* **What to do**
Copy exactly the lines of the material below that run from the one containing "exact (mem_assocInsert he).symm" through the one containing "rw [putReadEntry_bus] at he". Copy no other lines.

* **Dataset records**
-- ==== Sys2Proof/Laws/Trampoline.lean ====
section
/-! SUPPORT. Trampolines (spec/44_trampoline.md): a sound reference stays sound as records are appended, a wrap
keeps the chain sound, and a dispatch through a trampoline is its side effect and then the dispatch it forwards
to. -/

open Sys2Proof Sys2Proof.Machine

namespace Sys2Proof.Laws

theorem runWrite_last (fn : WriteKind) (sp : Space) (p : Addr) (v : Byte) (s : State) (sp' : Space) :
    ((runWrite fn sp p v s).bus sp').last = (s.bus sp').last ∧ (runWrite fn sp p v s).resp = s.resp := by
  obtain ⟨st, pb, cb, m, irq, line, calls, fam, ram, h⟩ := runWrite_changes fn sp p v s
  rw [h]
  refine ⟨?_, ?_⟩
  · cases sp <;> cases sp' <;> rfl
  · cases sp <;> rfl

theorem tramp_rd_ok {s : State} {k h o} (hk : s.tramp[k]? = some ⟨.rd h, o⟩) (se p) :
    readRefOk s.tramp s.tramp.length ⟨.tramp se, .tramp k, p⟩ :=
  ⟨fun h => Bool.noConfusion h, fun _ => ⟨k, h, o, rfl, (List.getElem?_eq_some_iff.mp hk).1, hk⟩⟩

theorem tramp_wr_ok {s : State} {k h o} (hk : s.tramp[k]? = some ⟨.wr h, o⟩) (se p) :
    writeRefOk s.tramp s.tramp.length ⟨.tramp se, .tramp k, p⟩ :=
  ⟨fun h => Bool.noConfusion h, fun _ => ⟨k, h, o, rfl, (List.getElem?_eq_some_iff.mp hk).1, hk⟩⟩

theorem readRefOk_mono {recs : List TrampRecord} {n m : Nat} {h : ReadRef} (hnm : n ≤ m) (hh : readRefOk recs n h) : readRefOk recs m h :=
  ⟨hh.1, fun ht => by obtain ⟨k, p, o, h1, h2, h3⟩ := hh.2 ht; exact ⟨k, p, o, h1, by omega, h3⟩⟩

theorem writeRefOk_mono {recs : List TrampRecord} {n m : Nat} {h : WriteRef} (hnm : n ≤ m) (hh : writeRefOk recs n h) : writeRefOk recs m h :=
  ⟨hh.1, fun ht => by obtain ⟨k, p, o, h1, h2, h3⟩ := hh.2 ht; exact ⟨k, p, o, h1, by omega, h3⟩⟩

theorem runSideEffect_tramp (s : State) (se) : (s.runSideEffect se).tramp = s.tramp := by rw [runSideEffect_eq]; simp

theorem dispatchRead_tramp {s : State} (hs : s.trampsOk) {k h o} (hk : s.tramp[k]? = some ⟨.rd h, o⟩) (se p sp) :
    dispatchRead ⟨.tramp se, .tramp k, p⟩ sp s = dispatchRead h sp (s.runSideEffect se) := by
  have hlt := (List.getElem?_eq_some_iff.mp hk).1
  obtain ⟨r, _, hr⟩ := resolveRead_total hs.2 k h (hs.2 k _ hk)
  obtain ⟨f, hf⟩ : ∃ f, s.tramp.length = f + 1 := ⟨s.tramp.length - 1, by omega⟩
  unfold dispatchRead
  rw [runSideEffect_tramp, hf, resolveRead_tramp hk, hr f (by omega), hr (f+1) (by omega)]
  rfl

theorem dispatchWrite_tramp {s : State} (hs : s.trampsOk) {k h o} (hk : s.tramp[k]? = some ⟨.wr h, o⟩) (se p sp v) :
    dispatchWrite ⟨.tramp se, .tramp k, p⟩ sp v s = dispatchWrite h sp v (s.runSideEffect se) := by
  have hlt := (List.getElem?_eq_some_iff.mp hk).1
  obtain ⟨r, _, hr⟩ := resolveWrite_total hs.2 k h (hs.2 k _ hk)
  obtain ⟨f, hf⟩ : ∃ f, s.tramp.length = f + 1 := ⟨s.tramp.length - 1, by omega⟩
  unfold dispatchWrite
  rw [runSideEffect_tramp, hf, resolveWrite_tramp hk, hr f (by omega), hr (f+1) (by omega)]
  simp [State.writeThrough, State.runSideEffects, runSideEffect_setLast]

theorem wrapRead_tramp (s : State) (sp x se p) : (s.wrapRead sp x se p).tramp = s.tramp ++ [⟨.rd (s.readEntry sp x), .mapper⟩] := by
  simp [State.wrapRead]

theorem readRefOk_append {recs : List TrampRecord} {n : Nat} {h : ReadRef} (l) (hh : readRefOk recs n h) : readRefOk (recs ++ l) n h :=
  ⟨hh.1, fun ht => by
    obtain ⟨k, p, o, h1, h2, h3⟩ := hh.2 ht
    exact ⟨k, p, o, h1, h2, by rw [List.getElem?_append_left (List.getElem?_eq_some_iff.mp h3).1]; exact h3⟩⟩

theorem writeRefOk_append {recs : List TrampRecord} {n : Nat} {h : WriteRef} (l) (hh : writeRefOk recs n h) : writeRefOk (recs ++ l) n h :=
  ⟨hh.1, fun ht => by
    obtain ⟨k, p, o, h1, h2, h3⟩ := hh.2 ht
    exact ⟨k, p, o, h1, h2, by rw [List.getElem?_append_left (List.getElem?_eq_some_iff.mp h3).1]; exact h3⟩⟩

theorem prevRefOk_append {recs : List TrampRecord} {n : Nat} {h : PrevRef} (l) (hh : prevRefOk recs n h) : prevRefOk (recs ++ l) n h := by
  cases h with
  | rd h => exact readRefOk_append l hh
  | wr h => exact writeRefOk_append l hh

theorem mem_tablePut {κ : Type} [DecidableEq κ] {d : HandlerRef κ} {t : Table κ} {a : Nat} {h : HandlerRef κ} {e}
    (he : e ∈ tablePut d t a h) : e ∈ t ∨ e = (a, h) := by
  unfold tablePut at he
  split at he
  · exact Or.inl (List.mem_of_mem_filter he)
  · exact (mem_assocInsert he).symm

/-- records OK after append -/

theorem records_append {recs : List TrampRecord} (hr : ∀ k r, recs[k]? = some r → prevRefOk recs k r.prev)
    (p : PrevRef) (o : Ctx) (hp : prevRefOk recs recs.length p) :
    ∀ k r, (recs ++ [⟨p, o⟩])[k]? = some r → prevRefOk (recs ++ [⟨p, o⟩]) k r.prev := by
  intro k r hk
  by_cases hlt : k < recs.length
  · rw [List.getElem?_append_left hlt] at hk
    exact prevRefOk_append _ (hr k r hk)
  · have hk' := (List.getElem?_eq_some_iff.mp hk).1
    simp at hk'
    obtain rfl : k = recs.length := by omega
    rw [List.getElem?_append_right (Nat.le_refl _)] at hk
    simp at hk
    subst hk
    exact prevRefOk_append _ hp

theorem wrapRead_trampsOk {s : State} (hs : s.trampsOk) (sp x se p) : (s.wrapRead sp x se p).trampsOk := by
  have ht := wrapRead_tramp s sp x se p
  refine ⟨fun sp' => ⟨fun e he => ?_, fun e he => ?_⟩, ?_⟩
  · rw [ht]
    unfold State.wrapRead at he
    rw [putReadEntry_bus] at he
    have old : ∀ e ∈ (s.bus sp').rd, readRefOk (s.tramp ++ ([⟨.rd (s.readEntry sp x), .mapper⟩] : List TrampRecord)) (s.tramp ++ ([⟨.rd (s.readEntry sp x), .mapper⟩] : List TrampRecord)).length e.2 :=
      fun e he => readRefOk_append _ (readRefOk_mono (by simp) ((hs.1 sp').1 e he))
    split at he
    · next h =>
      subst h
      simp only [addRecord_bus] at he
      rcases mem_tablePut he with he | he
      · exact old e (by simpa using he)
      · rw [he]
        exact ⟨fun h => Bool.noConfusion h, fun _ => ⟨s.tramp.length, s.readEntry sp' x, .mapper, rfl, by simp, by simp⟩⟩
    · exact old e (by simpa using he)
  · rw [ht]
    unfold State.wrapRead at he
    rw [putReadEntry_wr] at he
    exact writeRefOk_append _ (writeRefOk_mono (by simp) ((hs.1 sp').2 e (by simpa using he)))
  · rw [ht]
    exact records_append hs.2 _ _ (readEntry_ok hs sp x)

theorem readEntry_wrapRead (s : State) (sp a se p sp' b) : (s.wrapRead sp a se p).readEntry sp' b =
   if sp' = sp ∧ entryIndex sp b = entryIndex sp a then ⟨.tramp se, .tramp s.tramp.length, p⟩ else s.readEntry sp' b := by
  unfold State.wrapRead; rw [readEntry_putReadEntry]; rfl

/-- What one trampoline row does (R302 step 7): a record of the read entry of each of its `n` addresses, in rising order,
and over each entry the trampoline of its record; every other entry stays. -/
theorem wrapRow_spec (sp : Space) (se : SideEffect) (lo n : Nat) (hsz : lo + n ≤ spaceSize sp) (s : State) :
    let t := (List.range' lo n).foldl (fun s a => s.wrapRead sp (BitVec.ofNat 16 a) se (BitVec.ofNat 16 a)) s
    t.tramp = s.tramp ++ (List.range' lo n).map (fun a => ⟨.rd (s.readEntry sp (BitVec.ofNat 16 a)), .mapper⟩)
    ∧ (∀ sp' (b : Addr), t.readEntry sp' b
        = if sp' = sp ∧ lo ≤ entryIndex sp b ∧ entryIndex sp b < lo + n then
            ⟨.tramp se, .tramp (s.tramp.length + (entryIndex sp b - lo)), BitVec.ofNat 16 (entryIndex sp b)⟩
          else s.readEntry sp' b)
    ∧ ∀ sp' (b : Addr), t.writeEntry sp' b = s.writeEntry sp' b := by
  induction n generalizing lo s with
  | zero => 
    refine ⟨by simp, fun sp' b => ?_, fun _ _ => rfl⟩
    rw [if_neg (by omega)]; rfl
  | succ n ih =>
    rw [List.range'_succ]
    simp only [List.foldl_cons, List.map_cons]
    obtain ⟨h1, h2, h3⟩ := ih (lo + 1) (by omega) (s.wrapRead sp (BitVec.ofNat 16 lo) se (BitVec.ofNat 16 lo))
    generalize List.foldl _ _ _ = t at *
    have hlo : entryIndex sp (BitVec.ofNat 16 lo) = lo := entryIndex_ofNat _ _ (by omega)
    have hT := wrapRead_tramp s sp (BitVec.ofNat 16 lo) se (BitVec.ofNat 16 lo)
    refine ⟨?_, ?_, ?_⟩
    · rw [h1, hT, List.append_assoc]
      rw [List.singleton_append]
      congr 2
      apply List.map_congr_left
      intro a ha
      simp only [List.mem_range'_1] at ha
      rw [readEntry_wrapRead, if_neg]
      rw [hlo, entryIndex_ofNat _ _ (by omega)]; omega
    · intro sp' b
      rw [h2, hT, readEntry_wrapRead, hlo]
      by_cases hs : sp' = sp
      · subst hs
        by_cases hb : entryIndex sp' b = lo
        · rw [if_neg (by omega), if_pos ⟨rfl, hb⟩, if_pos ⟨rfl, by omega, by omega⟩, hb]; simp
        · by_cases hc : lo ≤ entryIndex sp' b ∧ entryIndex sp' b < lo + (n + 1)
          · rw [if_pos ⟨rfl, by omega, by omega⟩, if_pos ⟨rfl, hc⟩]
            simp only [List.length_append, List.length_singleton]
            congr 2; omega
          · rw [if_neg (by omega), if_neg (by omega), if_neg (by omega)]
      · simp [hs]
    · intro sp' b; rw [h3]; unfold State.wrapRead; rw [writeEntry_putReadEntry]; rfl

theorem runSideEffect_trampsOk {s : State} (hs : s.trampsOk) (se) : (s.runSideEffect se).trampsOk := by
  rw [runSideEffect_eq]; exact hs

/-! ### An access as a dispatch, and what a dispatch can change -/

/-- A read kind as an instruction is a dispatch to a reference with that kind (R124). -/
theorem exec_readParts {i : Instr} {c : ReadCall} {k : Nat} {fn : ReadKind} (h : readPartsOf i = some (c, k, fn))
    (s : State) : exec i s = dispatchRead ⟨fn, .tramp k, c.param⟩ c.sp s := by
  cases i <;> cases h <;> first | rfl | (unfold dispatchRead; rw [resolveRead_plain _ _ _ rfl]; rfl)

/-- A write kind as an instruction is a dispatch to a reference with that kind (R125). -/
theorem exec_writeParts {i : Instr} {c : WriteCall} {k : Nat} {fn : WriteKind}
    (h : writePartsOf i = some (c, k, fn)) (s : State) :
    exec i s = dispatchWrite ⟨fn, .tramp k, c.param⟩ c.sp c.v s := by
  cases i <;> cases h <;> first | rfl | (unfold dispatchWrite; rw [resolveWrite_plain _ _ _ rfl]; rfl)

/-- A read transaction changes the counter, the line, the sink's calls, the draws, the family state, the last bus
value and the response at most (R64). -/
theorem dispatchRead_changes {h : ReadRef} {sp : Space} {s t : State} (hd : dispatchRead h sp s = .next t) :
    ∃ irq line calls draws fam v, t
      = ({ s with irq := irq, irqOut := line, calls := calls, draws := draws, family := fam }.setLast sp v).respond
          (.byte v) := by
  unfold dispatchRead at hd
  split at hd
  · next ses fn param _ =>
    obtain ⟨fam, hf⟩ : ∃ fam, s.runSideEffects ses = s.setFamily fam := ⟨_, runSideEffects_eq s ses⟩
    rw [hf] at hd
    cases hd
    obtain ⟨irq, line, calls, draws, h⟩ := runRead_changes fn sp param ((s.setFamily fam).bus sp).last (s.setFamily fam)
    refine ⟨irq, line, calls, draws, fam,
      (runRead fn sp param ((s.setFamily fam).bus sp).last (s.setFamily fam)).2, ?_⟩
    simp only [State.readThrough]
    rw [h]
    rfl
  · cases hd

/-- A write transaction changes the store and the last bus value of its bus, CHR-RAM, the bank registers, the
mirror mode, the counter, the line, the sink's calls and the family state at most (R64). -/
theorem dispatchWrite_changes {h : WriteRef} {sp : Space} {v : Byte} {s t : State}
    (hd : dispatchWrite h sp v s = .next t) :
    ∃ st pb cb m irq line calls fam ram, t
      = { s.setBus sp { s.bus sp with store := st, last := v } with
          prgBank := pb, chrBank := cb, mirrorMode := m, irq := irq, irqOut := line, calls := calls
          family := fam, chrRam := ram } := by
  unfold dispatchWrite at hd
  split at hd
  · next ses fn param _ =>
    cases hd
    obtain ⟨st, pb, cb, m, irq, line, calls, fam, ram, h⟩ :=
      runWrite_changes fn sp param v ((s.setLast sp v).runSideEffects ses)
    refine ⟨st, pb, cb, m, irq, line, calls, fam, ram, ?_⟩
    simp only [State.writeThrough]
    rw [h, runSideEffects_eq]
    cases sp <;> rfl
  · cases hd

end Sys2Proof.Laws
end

* **Result below**
  · exact (mem_assocInsert he).symm

/-- records OK after append -/

theorem records_append {recs : List TrampRecord} (hr : ∀ k r, recs[k]? = some r → prevRefOk recs k r.prev)
    (p : PrevRef) (o : Ctx) (hp : prevRefOk recs recs.length p) :
    ∀ k r, (recs ++ [⟨p, o⟩])[k]? = some r → prevRefOk (recs ++ [⟨p, o⟩]) k r.prev := by
  intro k r hk
  by_cases hlt : k < recs.length
  · rw [List.getElem?_append_left hlt] at hk
    exact prevRefOk_append _ (hr k r hk)
  · have hk' := (List.getElem?_eq_some_iff.mp hk).1
    simp at hk'
    obtain rfl : k = recs.length := by omega
    rw [List.getElem?_append_right (Nat.le_refl _)] at hk
    simp at hk
    subst hk
    exact prevRefOk_append _ hp

theorem wrapRead_trampsOk {s : State} (hs : s.trampsOk) (sp x se p) : (s.wrapRead sp x se p).trampsOk := by
  have ht := wrapRead_tramp s sp x se p
  refine ⟨fun sp' => ⟨fun e he => ?_, fun e he => ?_⟩, ?_⟩
  · rw [ht]
    unfold State.wrapRead at he
    rw [putReadEntry_bus] at he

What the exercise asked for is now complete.